◆ **YOUR GOAL**
Give each record below again, without a single difference.

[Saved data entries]

----------------

-- ==== Sys2Proof/Machine/Params.lean ====
section
/-! DEFINITION. The meanings of the parameter commands EXAMINE, DEPOSIT and LOAD_RECIPE (chapter 7),
with the zone states that a deposit changes (R87). -/

namespace Sys2Proof.Machine

/-- The parameter pointer of a station's link unit. -/
def pointer (s : State) (st : Station) : FieldAddress := (s.links.get st).pointer

/-- Move the pointer of a station. -/
def setPointer (st : Station) (a : FieldAddress) (s : State) : State :=
  setLink st { s.links.get st with pointer := a } s

/-- VALIDITY and, for EXAMINE, IN_USE of a recipe field's recipe; nothing for another field. -/
def validityBytes (s : State) (a : FieldAddress) : List Byte :=
  if a.table = 3 then leBytes 1 (recipeValidity s a.record) else []

/-- IN_USE of a recipe field's recipe. -/
def inUseBytes (s : State) (a : FieldAddress) : List Byte :=
  if a.table = 3 then leBytes 1 (firstOfTwo (recipeInUse s a.record)) else []

/-- The validity of a last sample: 0 none, 1 VALID, 2 VOID (R128). -/
def sampleValidity : Option Sample → Nat
  | none => 0
  | some x => if x.valid then 1 else 2

/-- The validity byte of a last-sample field. -/
def sampleBytes (s : State) (a : FieldAddress) : List Byte :=
  if a.table = 2 ∧ a.field = 2 then
    leBytes 1 (sampleValidity (pyroInput s (recordPyro a.record)).lastSample)
  else []

/-- The reply of EXAMINE (R128). -/
def examineBytes (s : State) (a : FieldAddress) : List Byte :=
  a.bytes ++ leBytes (fieldBytes a) ((readField s a).getD 0) ++ sampleBytes s a
    ++ leBytes 1 (flagCode (writtenMark s a)) ++ leBytes 1 (fieldKind a)
    ++ validityBytes s a ++ inUseBytes s a

/-- EXAMINE (R128): the pointer moves to the target. -/
def pstExamine (st : Station) (form : AddressForm) (s : State) : State × Answer :=
  match resolve (pointer s st) form with
  | none => (s, .bare .range)
  | some a => (setPointer st a s, { status := .ok, payload := examineBytes s a })

/-! ### Storing (R130, R87) -/

/-- The zone record after an enable is stored (R87). -/
def ZoneRecord.storeEnable (z : ZoneRecord) (on : Bool) : ZoneRecord :=
  if on then
    { z with
      enable := true
      missCount := 0
      state :=
        match z.state with
        | .disabled => if z.rating.isSome then .active else .disabled
        | .active => .active
        | .fault => .active }
  else { z with enable := false, state := .disabled }

/-- The zone record after a rating is stored (R87). -/
def ZoneRecord.storeRating (z : ZoneRecord) (v : Nat) : ZoneRecord :=
  if z.state = .disabled ∧ z.enable = true then
    { z with rating := some v, state := .active, missCount := 0 }
  else { z with rating := some v }

/-- A zone record with a writable field stored. -/
def ZoneRecord.storeField (z : ZoneRecord) (field v : Nat) : ZoneRecord :=
  match field with
  | 0 => { z with length := v }
  | 1 => z.storeRating v
  | _ => z.storeEnable (decide (v ≠ 0))

/-- When R has become equal to or less than X_A, X_A becomes R - 1 (R94). -/
def lowerPositionA (s : State) : State :=
  if rowLength s ≤ s.pst.positionA then s.withPst { s.pst with positionA := rowLength s - 1 } else s

/-- Store a fitted value in a writable field, with its effects on the neighbouring blocks (R130). -/
def storeField (a : FieldAddress) (v : Nat) (s : State) : State :=
  match a.table with
  | 0 =>
    if a.field = 0 then s.withPst { s.pst with budget := v }
    else s.withPst { s.pst with period := v }
  | 1 =>
    let z := recordZone a.record
    let s1 := s.withZones (s.zones.set z ((s.zones.get z).storeField a.field v))
    if a.field = 0 then lowerPositionA s1 else s1
  | 2 =>
    if a.field = 0 then s.withPst { s.pst with positionA := v }
    else if a.record = 0 then s.withPst { s.pst with trustA := v }
    else s.withPst { s.pst with trustB := v }
  | _ =>
    let r := s.pst.recipes.getD (a.record - 1) .reset
    storeRecipe a.record
      { fields := setRecipeField r.fields a.field v, written := r.written ||| (1#23 <<< a.field) } s

/-- Whether the track holds anything (R129, check 4). -/
def trackEmpty (s : State) : Bool :=
  s.trk.row.isEmpty && s.trk.gate.isEmpty && s.trk.push.isNone

/-- Checks 2 to 5 of R129 for a target and the value fitted to it; none when all pass. -/
def depositRefusal (s : State) (a : FieldAddress) (fitted : Nat) : Option Status :=
  if readOnlyField a then some .readOnly
  else if a.table = 3 ∧ !recipeLive a.field ∧ recipeInUse s a.record then some .inUse
  else if a.table = 1 ∧ a.field = 0 ∧ !trackEmpty s then some .inUse
  else if a.table = 3 ∧ recipeInUse s a.record ∧
      !relationsHold (setRecipeField (recipeFields s a.record) a.field fitted) then
    some .inconsistent
  else none

/-- DEPOSIT (R129 to R131). -/
def pstDeposit (st : Station) (x : DepositArgs) (s : State) : State × Answer :=
  match resolve (pointer s st) x.address with
  | none => (s, .bare .range)
  | some a =>
    let fitted := fitField s a x.value
    match depositRefusal s a fitted with
    | some refusal => (s, { status := refusal, payload := a.bytes ++ presentBytes s a })
    | none =>
      let t := setPointer st a (storeField a fitted s)
      (t,
        { status := if fitted = x.value then .ok else .okClamped
          payload := a.bytes ++ leBytes (fieldBytes a) fitted ++ validityBytes t a })

/-! ### LOAD RECIPE (R132) -/

/-- Every field fitted to its range. -/
def fitFields (f : RecipeFields) : RecipeFields :=
  recipeFieldNumbers.foldl (fun g n => setRecipeField g n (fitRecipeField n (recipeField f n))) f

/-- The fields that were fitted, field n in bit n. -/
def fittedSet (f : RecipeFields) : Nat :=
  (recipeFieldNumbers.map fun n =>
    if fitRecipeField n (recipeField f n) = recipeField f n then 0 else 2 ^ n).sum

/-- LOAD RECIPE (R132): a recipe is written whole. -/
def pstLoad (x : LoadArgs) (s : State) : State × Answer :=
  if x.slot = 0 then (s, .bare .readOnly)
  else if 15 < x.slot then (s, .bare .range)
  else if recipeInUse s x.slot then (s, .bare .inUse)
  else
    let r : Recipe := { fields := fitFields x.fields, written := BitVec.allOnes 23 }
    (storeRecipe x.slot r s,
      { status := if fittedSet x.fields = 0 then .ok else .okClamped
        payload := leBytes 1 x.slot ++ leBytes 1 r.validity ++ leBytes 3 (fittedSet x.fields) })

/-- EXAMINE (R128). -/
def execExamine (st : Station) (p : Sent AddressForm) (s : State) :
    Host.Outcome State Fault Refusal :=
  .next (command st 0x08 (.examine st p) p (pstExamine st) s)

/-- DEPOSIT (R129). -/
def execDeposit (st : Station) (p : Sent DepositArgs) (s : State) :
    Host.Outcome State Fault Refusal :=
  .next (command st 0x09 (.deposit st p) p (pstDeposit st) s)

/-- LOAD_RECIPE (R132). -/
def execLoadRecipe (st : Station) (p : Sent LoadArgs) (s : State) :
    Host.Outcome State Fault Refusal :=
  .next (command st 0x0A (.loadRecipe st p) p pstLoad s)

end Sys2Proof.Machine
end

----------------

◆ **RESPONSE**
-- ==== Sys2Proof/Machine/Params.lean ====
section
/-! DEFINITION. The meanings of the parameter commands EXAMINE, DEPOSIT and LOAD_RECIPE (chapter 7),
with the zone states that a deposit changes (R87). -/

namespace Sys2Proof.Machine

/-- The parameter pointer of a station's link unit. -/
def pointer (s : State) (st : Station) : FieldAddress := (s.links.get st).pointer

/-- Move the pointer of a station. -/
def setPointer (st : Station) (a : FieldAddress) (s : State) : State :=
  setLink st { s.links.get st with pointer := a } s

/-- VALIDITY and, for EXAMINE, IN_USE of a recipe field's recipe; nothing for another field. -/
def validityBytes (s : State) (a : FieldAddress) : List Byte :=
  if a.table = 3 then leBytes 1 (recipeValidity s a.record) else []

/-- IN_USE of a recipe field's recipe. -/
def inUseBytes (s : State) (a : FieldAddress) : List Byte :=
  if a.table = 3 then leBytes 1 (firstOfTwo (recipeInUse s a.record)) else []

/-- The validity of a last sample: 0 none, 1 VALID, 2 VOID (R128). -/
def sampleValidity : Option Sample → Nat
  | none => 0
  | some x => if x.valid then 1 else 2

/-- The validity byte of a last-sample field. -/
def sampleBytes (s : State) (a : FieldAddress) : List Byte :=
  if a.table = 2 ∧ a.field = 2 then
    leBytes 1 (sampleValidity (pyroInput s (recordPyro a.record)).lastSample)
  else []

/-- The reply of EXAMINE (R128). -/
def examineBytes (s : State) (a : FieldAddress) : List Byte :=
  a.bytes ++ leBytes (fieldBytes a) ((readField s a).getD 0) ++ sampleBytes s a
    ++ leBytes 1 (flagCode (writtenMark s a)) ++ leBytes 1 (fieldKind a)
    ++ validityBytes s a ++ inUseBytes s a

/-- EXAMINE (R128): the pointer moves to the target. -/
def pstExamine (st : Station) (form : AddressForm) (s : State) : State × Answer :=
  match resolve (pointer s st) form with
  | none => (s, .bare .range)
  | some a => (setPointer st a s, { status := .ok, payload := examineBytes s a })

/-! ### Storing (R130, R87) -/

/-- The zone record after an enable is stored (R87). -/
def ZoneRecord.storeEnable (z : ZoneRecord) (on : Bool) : ZoneRecord :=
  if on then
    { z with
      enable := true
      missCount := 0
      state :=
        match z.state with
        | .disabled => if z.rating.isSome then .active else .disabled
        | .active => .active
        | .fault => .active }
  else { z with enable := false, state := .disabled }

/-- The zone record after a rating is stored (R87). -/
def ZoneRecord.storeRating (z : ZoneRecord) (v : Nat) : ZoneRecord :=
  if z.state = .disabled ∧ z.enable = true then
    { z with rating := some v, state := .active, missCount := 0 }
  else { z with rating := some v }

/-- A zone record with a writable field stored. -/
def ZoneRecord.storeField (z : ZoneRecord) (field v : Nat) : ZoneRecord :=
  match field with
  | 0 => { z with length := v }
  | 1 => z.storeRating v
  | _ => z.storeEnable (decide (v ≠ 0))

/-- When R has become equal to or less than X_A, X_A becomes R - 1 (R94). -/
def lowerPositionA (s : State) : State :=
  if rowLength s ≤ s.pst.positionA then s.withPst { s.pst with positionA := rowLength s - 1 } else s

/-- Store a fitted value in a writable field, with its effects on the neighbouring blocks (R130). -/
def storeField (a : FieldAddress) (v : Nat) (s : State) : State :=
  match a.table with
  | 0 =>
    if a.field = 0 then s.withPst { s.pst with budget := v }
    else s.withPst { s.pst with period := v }
  | 1 =>
    let z := recordZone a.record
    let s1 := s.withZones (s.zones.set z ((s.zones.get z).storeField a.field v))
    if a.field = 0 then lowerPositionA s1 else s1
  | 2 =>
    if a.field = 0 then s.withPst { s.pst with positionA := v }
    else if a.record = 0 then s.withPst { s.pst with trustA := v }
    else s.withPst { s.pst with trustB := v }
  | _ =>
    let r := s.pst.recipes.getD (a.record - 1) .reset
    storeRecipe a.record
      { fields := setRecipeField r.fields a.field v, written := r.written ||| (1#23 <<< a.field) } s

/-- Whether the track holds anything (R129, check 4). -/
def trackEmpty (s : State) : Bool :=
  s.trk.row.isEmpty && s.trk.gate.isEmpty && s.trk.push.isNone

/-- Checks 2 to 5 of R129 for a target and the value fitted to it; none when all pass. -/
def depositRefusal (s : State) (a : FieldAddress) (fitted : Nat) : Option Status :=
  if readOnlyField a then some .readOnly
  else if a.table = 3 ∧ !recipeLive a.field ∧ recipeInUse s a.record then some .inUse
  else if a.table = 1 ∧ a.field = 0 ∧ !trackEmpty s then some .inUse
  else if a.table = 3 ∧ recipeInUse s a.record ∧
      !relationsHold (setRecipeField (recipeFields s a.record) a.field fitted) then
    some .inconsistent
  else none

/-- DEPOSIT (R129 to R131). -/
def pstDeposit (st : Station) (x : DepositArgs) (s : State) : State × Answer :=
  match resolve (pointer s st) x.address with
  | none => (s, .bare .range)
  | some a =>
    let fitted := fitField s a x.value
    match depositRefusal s a fitted with
    | some refusal => (s, { status := refusal, payload := a.bytes ++ presentBytes s a })
    | none =>
      let t := setPointer st a (storeField a fitted s)
      (t,
        { status := if fitted = x.value then .ok else .okClamped
          payload := a.bytes ++ leBytes (fieldBytes a) fitted ++ validityBytes t a })

/-! ### LOAD RECIPE (R132) -/

/-- Every field fitted to its range. -/
def fitFields (f : RecipeFields) : RecipeFields :=
  recipeFieldNumbers.foldl (fun g n => setRecipeField g n (fitRecipeField n (recipeField f n))) f

/-- The fields that were fitted, field n in bit n. -/
def fittedSet (f : RecipeFields) : Nat :=
  (recipeFieldNumbers.map fun n =>
    if fitRecipeField n (recipeField f n) = recipeField f n then 0 else 2 ^ n).sum

/-- LOAD RECIPE (R132): a recipe is written whole. -/
def pstLoad (x : LoadArgs) (s : State) : State × Answer :=
  if x.slot = 0 then (s, .bare .readOnly)
  else if 15 < x.slot then (s, .bare .range)
  else if recipeInUse s x.slot then (s, .bare .inUse)
  else
    let r : Recipe := { fields := fitFields x.fields, written := BitVec.allOnes 23 }
    (storeRecipe x.slot r s,
      { status := if fittedSet x.fields = 0 then .ok else .okClamped
        payload := leBytes 1 x.slot ++ leBytes 1 r.validity ++ leBytes 3 (fittedSet x.fields) })

/-- EXAMINE (R128). -/
def execExamine (st : Station) (p : Sent AddressForm) (s : State) :
    Host.Outcome State Fault Refusal :=
  .next (command st 0x08 (.examine st p) p (pstExamine st) s)

/-- DEPOSIT (R129). -/
def execDeposit (st : Station) (p : Sent DepositArgs) (s : State) :
    Host.Outcome State Fault Refusal :=
  .next (command st 0x09 (.deposit st p) p (pstDeposit st) s)

/-- LOAD_RECIPE (R132). -/
def execLoadRecipe (st : Station) (p : Sent LoadArgs) (s : State) :
    Host.Outcome State Fault Refusal :=
  .next (command st 0x0A (.loadRecipe st p) p pstLoad s)

end Sys2Proof.Machine
end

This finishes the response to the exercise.